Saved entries
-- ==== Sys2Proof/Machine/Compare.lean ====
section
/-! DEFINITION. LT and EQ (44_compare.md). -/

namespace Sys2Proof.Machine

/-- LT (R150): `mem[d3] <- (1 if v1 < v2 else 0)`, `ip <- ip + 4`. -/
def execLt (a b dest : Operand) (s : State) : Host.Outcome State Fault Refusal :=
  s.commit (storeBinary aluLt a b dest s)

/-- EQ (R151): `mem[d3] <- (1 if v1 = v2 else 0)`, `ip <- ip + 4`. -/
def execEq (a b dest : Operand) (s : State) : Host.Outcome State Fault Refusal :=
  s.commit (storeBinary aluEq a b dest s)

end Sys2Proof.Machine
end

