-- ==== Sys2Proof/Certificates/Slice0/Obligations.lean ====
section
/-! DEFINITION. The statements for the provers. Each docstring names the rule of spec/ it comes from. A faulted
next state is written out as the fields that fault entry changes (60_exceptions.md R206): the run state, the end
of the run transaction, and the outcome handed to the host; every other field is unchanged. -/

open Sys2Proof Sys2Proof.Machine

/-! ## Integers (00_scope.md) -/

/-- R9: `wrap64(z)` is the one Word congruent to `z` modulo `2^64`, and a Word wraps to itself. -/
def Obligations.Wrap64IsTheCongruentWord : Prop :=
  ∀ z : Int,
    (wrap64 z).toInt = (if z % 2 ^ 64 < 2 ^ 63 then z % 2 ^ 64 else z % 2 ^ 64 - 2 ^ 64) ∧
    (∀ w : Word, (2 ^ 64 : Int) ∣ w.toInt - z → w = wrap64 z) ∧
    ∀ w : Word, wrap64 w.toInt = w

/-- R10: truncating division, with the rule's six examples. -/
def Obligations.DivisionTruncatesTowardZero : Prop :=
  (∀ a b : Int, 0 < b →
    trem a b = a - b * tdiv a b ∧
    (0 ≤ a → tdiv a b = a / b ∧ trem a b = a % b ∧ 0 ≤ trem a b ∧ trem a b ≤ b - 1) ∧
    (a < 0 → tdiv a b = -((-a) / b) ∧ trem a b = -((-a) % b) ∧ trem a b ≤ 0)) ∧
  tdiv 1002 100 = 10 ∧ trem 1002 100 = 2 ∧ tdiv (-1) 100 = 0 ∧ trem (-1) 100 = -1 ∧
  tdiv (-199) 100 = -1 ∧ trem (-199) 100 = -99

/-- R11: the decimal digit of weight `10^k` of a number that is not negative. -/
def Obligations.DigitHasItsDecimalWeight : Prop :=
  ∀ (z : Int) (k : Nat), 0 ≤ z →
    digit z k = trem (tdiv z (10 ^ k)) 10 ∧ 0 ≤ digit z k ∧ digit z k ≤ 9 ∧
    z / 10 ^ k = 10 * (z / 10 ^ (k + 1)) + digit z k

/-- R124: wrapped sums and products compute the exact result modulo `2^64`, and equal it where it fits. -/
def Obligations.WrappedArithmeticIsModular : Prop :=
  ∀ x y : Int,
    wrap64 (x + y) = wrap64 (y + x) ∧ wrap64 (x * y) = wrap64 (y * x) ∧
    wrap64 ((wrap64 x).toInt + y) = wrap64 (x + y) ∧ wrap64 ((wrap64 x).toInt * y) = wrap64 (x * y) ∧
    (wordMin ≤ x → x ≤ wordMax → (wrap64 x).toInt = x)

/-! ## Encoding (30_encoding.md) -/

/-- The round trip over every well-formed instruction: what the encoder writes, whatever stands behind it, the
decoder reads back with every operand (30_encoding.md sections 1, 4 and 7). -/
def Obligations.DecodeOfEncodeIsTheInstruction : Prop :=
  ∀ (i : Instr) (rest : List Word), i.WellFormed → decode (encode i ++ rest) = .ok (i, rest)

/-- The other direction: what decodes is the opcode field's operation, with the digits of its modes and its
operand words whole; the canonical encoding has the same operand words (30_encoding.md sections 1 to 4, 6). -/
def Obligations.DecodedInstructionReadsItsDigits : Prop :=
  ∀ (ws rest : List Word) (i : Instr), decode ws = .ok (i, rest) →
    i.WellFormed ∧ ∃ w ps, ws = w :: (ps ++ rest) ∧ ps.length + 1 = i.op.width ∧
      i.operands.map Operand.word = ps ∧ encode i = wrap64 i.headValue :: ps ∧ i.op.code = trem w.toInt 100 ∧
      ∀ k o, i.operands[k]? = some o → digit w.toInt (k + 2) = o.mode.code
==
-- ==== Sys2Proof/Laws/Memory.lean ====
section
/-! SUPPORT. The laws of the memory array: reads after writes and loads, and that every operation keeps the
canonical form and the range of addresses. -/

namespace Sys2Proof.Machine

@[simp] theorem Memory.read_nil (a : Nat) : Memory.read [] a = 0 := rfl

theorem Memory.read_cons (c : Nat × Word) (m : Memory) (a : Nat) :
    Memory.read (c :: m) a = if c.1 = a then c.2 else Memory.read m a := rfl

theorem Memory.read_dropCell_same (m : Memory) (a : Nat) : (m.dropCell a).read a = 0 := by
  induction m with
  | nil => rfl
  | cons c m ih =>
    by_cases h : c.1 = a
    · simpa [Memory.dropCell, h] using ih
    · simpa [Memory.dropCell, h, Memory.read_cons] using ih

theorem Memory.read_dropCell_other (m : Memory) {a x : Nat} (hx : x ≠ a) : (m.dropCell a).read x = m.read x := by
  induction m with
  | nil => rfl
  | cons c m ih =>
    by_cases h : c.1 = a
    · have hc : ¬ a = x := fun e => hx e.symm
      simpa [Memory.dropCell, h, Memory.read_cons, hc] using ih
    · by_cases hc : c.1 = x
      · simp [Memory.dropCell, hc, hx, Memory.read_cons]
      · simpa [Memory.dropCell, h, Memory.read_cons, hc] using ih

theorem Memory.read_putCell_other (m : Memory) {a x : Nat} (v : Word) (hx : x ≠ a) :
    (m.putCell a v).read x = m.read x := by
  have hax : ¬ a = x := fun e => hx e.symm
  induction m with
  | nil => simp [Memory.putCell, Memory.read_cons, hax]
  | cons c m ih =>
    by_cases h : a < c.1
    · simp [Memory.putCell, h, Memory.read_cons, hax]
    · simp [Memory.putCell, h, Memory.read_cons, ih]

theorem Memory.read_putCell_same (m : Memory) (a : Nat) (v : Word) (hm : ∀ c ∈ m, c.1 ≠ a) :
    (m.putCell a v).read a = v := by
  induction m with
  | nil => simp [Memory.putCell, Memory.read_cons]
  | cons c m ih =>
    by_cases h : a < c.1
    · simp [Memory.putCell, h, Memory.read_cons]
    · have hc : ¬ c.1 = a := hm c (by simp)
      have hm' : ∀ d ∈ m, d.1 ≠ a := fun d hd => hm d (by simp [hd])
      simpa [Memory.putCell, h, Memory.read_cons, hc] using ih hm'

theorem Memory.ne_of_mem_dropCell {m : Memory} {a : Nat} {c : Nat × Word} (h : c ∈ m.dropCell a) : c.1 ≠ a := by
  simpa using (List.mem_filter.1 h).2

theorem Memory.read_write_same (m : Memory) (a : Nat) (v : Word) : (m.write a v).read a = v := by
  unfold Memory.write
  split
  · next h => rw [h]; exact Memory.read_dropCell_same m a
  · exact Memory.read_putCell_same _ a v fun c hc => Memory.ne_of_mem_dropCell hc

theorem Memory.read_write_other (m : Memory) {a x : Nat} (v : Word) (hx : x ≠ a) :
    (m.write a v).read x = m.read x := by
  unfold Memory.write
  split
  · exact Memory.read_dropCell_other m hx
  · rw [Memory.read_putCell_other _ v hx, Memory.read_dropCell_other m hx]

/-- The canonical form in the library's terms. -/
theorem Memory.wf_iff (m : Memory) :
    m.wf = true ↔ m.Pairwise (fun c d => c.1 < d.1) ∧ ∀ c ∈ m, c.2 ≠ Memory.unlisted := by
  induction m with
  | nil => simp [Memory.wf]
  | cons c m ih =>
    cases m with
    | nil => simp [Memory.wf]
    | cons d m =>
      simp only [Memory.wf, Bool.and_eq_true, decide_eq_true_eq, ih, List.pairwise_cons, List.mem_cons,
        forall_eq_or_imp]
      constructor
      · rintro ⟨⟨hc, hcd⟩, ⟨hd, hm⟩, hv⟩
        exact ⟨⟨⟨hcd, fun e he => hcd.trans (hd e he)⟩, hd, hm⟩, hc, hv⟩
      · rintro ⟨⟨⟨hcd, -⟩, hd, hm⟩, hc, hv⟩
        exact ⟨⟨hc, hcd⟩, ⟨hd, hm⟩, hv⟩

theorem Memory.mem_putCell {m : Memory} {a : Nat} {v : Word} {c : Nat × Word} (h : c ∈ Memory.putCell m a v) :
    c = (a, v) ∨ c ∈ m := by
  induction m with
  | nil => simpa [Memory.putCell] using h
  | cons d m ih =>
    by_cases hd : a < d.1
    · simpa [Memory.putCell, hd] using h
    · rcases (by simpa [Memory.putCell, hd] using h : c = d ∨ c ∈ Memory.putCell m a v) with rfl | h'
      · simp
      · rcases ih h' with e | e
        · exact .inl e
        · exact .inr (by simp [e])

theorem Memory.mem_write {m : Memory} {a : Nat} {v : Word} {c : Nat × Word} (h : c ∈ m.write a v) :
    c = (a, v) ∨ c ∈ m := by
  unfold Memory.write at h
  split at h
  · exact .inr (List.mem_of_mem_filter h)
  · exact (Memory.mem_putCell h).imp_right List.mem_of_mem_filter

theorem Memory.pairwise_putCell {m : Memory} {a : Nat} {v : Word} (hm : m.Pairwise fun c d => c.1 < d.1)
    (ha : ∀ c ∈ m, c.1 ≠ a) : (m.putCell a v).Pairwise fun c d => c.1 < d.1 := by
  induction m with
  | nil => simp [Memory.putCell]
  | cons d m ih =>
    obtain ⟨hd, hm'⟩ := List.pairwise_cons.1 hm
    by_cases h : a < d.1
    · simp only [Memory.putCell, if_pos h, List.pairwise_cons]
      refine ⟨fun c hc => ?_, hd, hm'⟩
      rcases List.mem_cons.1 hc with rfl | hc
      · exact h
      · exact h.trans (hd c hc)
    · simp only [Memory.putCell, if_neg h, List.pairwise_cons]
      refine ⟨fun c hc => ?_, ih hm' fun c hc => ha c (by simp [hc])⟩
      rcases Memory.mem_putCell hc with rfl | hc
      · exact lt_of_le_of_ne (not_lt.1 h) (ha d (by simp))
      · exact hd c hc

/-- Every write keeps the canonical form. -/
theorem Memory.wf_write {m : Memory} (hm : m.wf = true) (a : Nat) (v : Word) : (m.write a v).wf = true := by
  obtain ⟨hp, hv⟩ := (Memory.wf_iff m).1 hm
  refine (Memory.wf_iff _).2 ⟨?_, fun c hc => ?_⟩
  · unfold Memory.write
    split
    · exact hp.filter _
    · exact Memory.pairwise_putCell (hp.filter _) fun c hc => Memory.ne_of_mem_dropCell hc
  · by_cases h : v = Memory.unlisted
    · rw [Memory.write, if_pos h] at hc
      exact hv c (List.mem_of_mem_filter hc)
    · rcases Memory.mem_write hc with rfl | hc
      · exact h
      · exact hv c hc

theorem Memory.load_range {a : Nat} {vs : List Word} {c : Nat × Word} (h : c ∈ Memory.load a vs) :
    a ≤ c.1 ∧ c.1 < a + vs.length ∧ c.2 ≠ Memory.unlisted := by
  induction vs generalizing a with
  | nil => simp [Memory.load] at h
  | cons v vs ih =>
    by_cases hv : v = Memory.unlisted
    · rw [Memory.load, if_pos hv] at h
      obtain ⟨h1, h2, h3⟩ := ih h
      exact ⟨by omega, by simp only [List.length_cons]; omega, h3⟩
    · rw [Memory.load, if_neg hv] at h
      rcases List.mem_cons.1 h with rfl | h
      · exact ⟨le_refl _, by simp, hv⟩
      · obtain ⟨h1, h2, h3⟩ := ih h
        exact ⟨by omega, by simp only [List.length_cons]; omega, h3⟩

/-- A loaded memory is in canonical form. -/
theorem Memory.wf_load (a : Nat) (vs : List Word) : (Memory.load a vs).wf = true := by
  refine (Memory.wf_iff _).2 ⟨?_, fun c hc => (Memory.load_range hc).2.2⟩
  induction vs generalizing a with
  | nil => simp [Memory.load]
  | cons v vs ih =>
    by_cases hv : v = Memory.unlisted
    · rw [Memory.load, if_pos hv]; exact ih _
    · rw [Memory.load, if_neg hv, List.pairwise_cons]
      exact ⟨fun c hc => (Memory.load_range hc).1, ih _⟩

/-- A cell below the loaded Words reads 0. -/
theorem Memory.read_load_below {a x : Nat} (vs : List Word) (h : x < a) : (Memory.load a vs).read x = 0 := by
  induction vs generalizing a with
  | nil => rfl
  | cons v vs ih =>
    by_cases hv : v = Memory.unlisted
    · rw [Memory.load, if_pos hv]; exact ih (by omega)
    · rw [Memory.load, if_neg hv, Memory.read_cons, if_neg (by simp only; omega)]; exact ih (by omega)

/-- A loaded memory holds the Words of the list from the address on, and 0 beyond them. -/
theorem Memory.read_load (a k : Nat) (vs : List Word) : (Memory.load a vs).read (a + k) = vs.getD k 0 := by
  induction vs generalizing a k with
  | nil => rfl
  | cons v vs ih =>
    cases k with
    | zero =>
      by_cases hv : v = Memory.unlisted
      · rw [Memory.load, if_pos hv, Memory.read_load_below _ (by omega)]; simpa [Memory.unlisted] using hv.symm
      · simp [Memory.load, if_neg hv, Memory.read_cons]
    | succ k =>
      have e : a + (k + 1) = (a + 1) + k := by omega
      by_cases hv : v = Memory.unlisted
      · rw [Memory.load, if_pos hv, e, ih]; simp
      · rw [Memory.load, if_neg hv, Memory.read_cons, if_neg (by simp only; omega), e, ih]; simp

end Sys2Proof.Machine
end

_What to produce:_ Each line in the entries above that includes the string "rintro" should be extracted.

_Written response:_
      · rintro ⟨⟨hc, hcd⟩, ⟨hd, hm⟩, hv⟩
      · rintro ⟨⟨⟨hcd, -⟩, hd, hm⟩, hc, hv⟩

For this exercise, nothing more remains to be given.